Comment out the time formatting, and it speeds up by 6x. Hmm.. Need a better way to format time, or I need to switch to another time format.
Data from time format experiments are below the conclusion
Like this: "2012-06-14T02:34:00.693000-0700"
- Time#strftime has terrible performance compared to other solutions in JRuby 1.6.7
- Time#iso8601 has terrible performance compared to other solutions in MRI 1.9.3
- sprintf performs well under both JRuby and MRI
Using unix epoch, #to_f
might be the most practical in that it is precision-agnostic. It's also 15x faster than sprintf (the fastest iso8601 generator).
user system total real
control <no op> 0.330000 0.000000 0.330000 ( 0.328099)
Time#to_f <stdlib> 3.190000 0.000000 3.190000 ( 3.220451)
Time#to_i <stdlib> 0.950000 0.000000 0.950000 ( 0.955067)
Time#to_f(to_i + tv_usec) 3.190000 0.000000 3.190000 ( 3.227304)
Time#to_i(in usecs) 2.530000 0.000000 2.530000 ( 2.554161)
strftime(%Y-%m-%dT%H:%M:%S%z) 8.540000 0.000000 8.540000 ( 8.635077)
strftime(sprintf) 15.680000 0.000000 15.680000 ( 15.868209)
strftime+sprintf+strftime 19.440000 0.000000 19.440000 ( 19.660080)
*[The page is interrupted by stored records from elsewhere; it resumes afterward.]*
-- ==== Sys2Proof/Word.lean ====
section
/-! DEFINITION. The word, byte and port-address types of the Chunk framer/parser (CFP).
10_state.md R22 (registers of 32 bits), 00_scope.md R8 (a byte is a u8), 20_memory.md R61 (the
register port carries offset bits 12:2). -/

namespace Sys2Proof

/-- A register value or a u32 (R7, R22). -/
abbrev Word := BitVec 32

/-- A u8: one cell of the buffer memory (R8, R60). -/
abbrev Byte := BitVec 8

/-- A register-port word address, that is bits 12:2 of a register offset (R61). A misaligned or
narrower register access cannot be expressed. -/
abbrev RegAddr := BitVec 11

end Sys2Proof
end

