-- ==== Sys2Proof/Machine/Core.lean ====
section
/-! DEFINITION. The machine behind the host's interface. -/

def Sys2Proof.core : Host.Core :=
  { State := Sys2Proof.Machine.State, Fault := Sys2Proof.Machine.Fault,
    Refusal := Sys2Proof.Machine.Refusal, step := Sys2Proof.Machine.step,
    reset := Sys2Proof.Machine.State.reset }
end

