/-- R174, R185: the flags DECODE leaves. -/
theorem decodedContainer_flags (s : State) (d : Word × Word) (ds : List (List Byte)) :
    (decodedContainer s d ds).status.hdrFound = true ∧
      (decodedContainer s d ds).status.termFound = true := by
  have found (k : Kind) := kindsIn_containerChunks (defaultHeader d.1 d.2) ds k
  exact ⟨decide_eq_true (by rw [found]; exact Nat.one_pos),
    decide_eq_true (by rw [found]; exact Nat.one_pos)⟩

/-- R174: the header DECODE latches. -/
theorem decodedContainer_header (s : State) (d : Word × Word) (ds : List (List Byte)) :
    (decodedContainer s d ds).header =
      { width := d.1, height := d.2, hparam := 0x00000208, hilace := 0 } :=
  latchedHeader_default d.1 d.2

/-- R186: the report DECODE leaves. -/
theorem ContainerAt.chunk (h : ContainerAt s d ds z) : (decodedContainer s d ds).chunk =
    { type := 0x49454E44, len := 0, data := BitVec.ofNat 32 (z - 4), stored := 0xAE426082
      computed := 0xAE426082, endAddr := BitVec.ofNat 32 z } := lastChunk_container h.stands

theorem ContainerAt.endAddr (h : ContainerAt s d ds z) :
    (decodedContainer s d ds).chunk.endAddr.toNat = z := by
  rw [h.chunk]
  exact toNat_word h.stands.small

end

/-- Settles O46: the container's chunks are accepted one after another. -/
theorem decodeAcceptsEveryContainer : Obligations.DecodeAcceptsEveryContainer := by
  intro s width height ds z hw hh some_data _ holds place fits inside
  have h : ContainerAt s (width, height) ds z :=
    ⟨hw, hh, some_data, (stands_iff_container rfl).2 ⟨inside, holds, place, fits⟩⟩
  have few := h.stands.data_few
  have counts := decodedContainer_counts s (width, height) ds
  obtain ⟨hdrFound, termFound⟩ := decodedContainer_flags s (width, height) ds
  refine ⟨_, h.exec_decode, rfl, rfl, rfl, hdrFound, termFound, ?_⟩
  rw [counts]
  refine ⟨toNat_word few, rfl, rfl, toNat_word (Nat.lt_of_add_right_lt few), rfl,
    toNat_word ((Nat.min_le_left _ _).trans_lt few),
    decodedContainer_header s (width, height) ds, h.chunk, fun k d hd room => ?_⟩
  have r := committed_describes (containerChunks_standard rfl ds) h.stands.holds
    (h.stands.place ▸ h.stands.small) (containerChunks_data hd) room
  exact ⟨r.len, r.data⟩

/-- Settles O47: a DECODE without error accepted the chunks of a container. -/
theorem decodeSuccessMeansAContainer : Obligations.DecodeSuccessMeansAContainer := by
  intro s t run ok _
  obtain ⟨d, ds, z, h, rfl⟩ := decode_containerAt run ok
  have few := h.stands.data_few
  have data : (BitVec.ofNat 32 ds.length).toNat = ds.length :=
    toNat_word (Nat.lt_of_add_right_lt few)
  have some_data : 1 ≤ ds.length := List.length_pos_iff.2 h.some_data
  have place := h.stands.place
  have endAddr : (BitVec.ofNat 32 z).toNat = z := toNat_word h.stands.small
  have dataAddr : (BitVec.ofNat 32 (z - 4)).toNat = z - 4 :=
    toNat_word ((Nat.sub_le z 4).trans_lt h.stands.small)
  obtain ⟨hdrFound, termFound⟩ := decodedContainer_flags s d ds
  obtain ⟨-, holds, length, fits⟩ := (stands_iff_container rfl).1 h.stands
  rw [h.chunk, decodedContainer_counts, decodedContainer_header, data, endAddr, dataAddr]
  refine ⟨rfl, hdrFound, termFound, rfl, rfl, some_data, rfl, toNat_word few, h.width, h.height,
    rfl, rfl, rfl, rfl, rfl, rfl, Nat.sub_add_cancel (by omega), fits, h.stands.signed, d.1, d.2,
    ds, h.width, h.height, h.some_data, holds, length, rfl, rfl, rfl⟩

/-- R187: the container stands on every memory that agrees up to its end. -/
theorem ContainerAt.setBuf {s : State} {d : Word × Word} {ds : List (List Byte)} {z : Nat}
    (h : ContainerAt s d ds z) {m : Memory} (agree : AgreeOn s.buf m s.ops.base.toNat z) :
    ContainerAt (s.setBuf m) d ds z := by
  obtain ⟨inside, holds, place, fits⟩ := (stands_iff_container rfl).1 h.stands
  have same : memRead m s.ops.base.toNat (container (defaultHeader d.1 d.2) ds).length
      = memRead s.buf s.ops.base.toNat (container (defaultHeader d.1 d.2) ds).length :=
    memRead_congr fun c low high => agree c low (place ▸ high)
  exact ⟨h.width, h.height, h.some_data,
    (stands_iff_container rfl).2 ⟨inside, same.trans holds, place, fits⟩⟩

/-- Settles O51: the same container stands on the other memory, and what DECODE leaves is a function
of the container. -/
theorem decodeIgnoresBytesAfterTheContainer : Obligations.DecodeIgnoresBytesAfterTheContainer := by
  intro s t m run ok _ agree
  obtain ⟨d, ds, z, h, rfl⟩ := decode_containerAt run ok
  rw [h.endAddr] at agree
  exact (h.setBuf agree).exec_decode

end Sys2Proof.Proofs
end

section
/-! PROOF. What the records and the report of a DECODE say (43_scanner.md R182, R186, R188): every
record but the last is that of an accepted chunk, and R_TYPE .. R_END are those of the last record
whose checksum was computed. -/

namespace Sys2Proof.Proofs

open Sys2Proof.Machine Sys2Proof.Safety

/-! ### The records -/

section
variable {s : State} {cs : List Chunk} {p j : Nat} {e : CmdError}

theorem Stands.few (stands : Stands s cs p) : cs.length < 2 ^ 32 := by
  have := length_le_chunksSize cs
  have := stands.place
  have := stands.small
  omega

/-- R188: the records of the accepted chunks. -/
theorem Stands.describes (stands : Stands s cs p) (found : j < cs.length)
    (room : j < s.cfg.resDepth) :
    ∃ c, Describes s.buf (resRecord (decoded s cs).res j) c :=
  ⟨_, committed_describes stands.standard stands.holds (stands.place ▸ stands.small)
    (List.getElem?_eq_getElem found) room⟩

/-- R182: the failing chunk's record leaves those before it. -/
theorem faulted_decoded_before (room : p + 8 ≤ s.ops.limit.toNat) (few : cs.length < 2 ^ 32)
    (before : j < cs.length) (free : j < s.cfg.resDepth) :
    resRecord (faulted e (decoded s cs) p).res j = resRecord (decoded s cs).res j := by
  have record := chunkRecords_getElem? (a := s.ops.base.toNat + 8) []
    (List.getElem?_eq_getElem before)
  rw [faulted_decoded room few]
  refine (resRecord_storeWithin ?_ free s.res).trans
    (resRecord_storeWithin record free s.res).symm
  rw [List.getElem?_append_left (by rwa [chunkRecords_length]), record]
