-- ==== Sys2Proof/Decode.lean ====
section
/-! DEFINITION. The decoder over the rows of spec/opcode_table.json that give bits: none does, so no word spells a
command. -/

namespace Sys2Proof

/-- The command that a word spells by the table's bits: the table gives no row any bits, so none. -/
def decodeTableWord (_nbits _w : Nat) : Option Instr := none

end Sys2Proof
end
strftime_interp 14.650000 0.000000 14.650000 ( 14.811608)
Time#iso8601 <stdlib> 16.280000 0.000000 16.280000 ( 16.445850)
Time#iso8601(6) <stdlib> 22.460000 0.000000 22.460000 ( 22.669465)
sprintf-instance_eval 13.320000 0.000000 13.320000 ( 13.445673)
sprintf 12.100000 0.000000 12.100000 ( 12.223729)
Observations:
- The fastest way to get a full ISO8601 with subsecond values appears to be with sprintf.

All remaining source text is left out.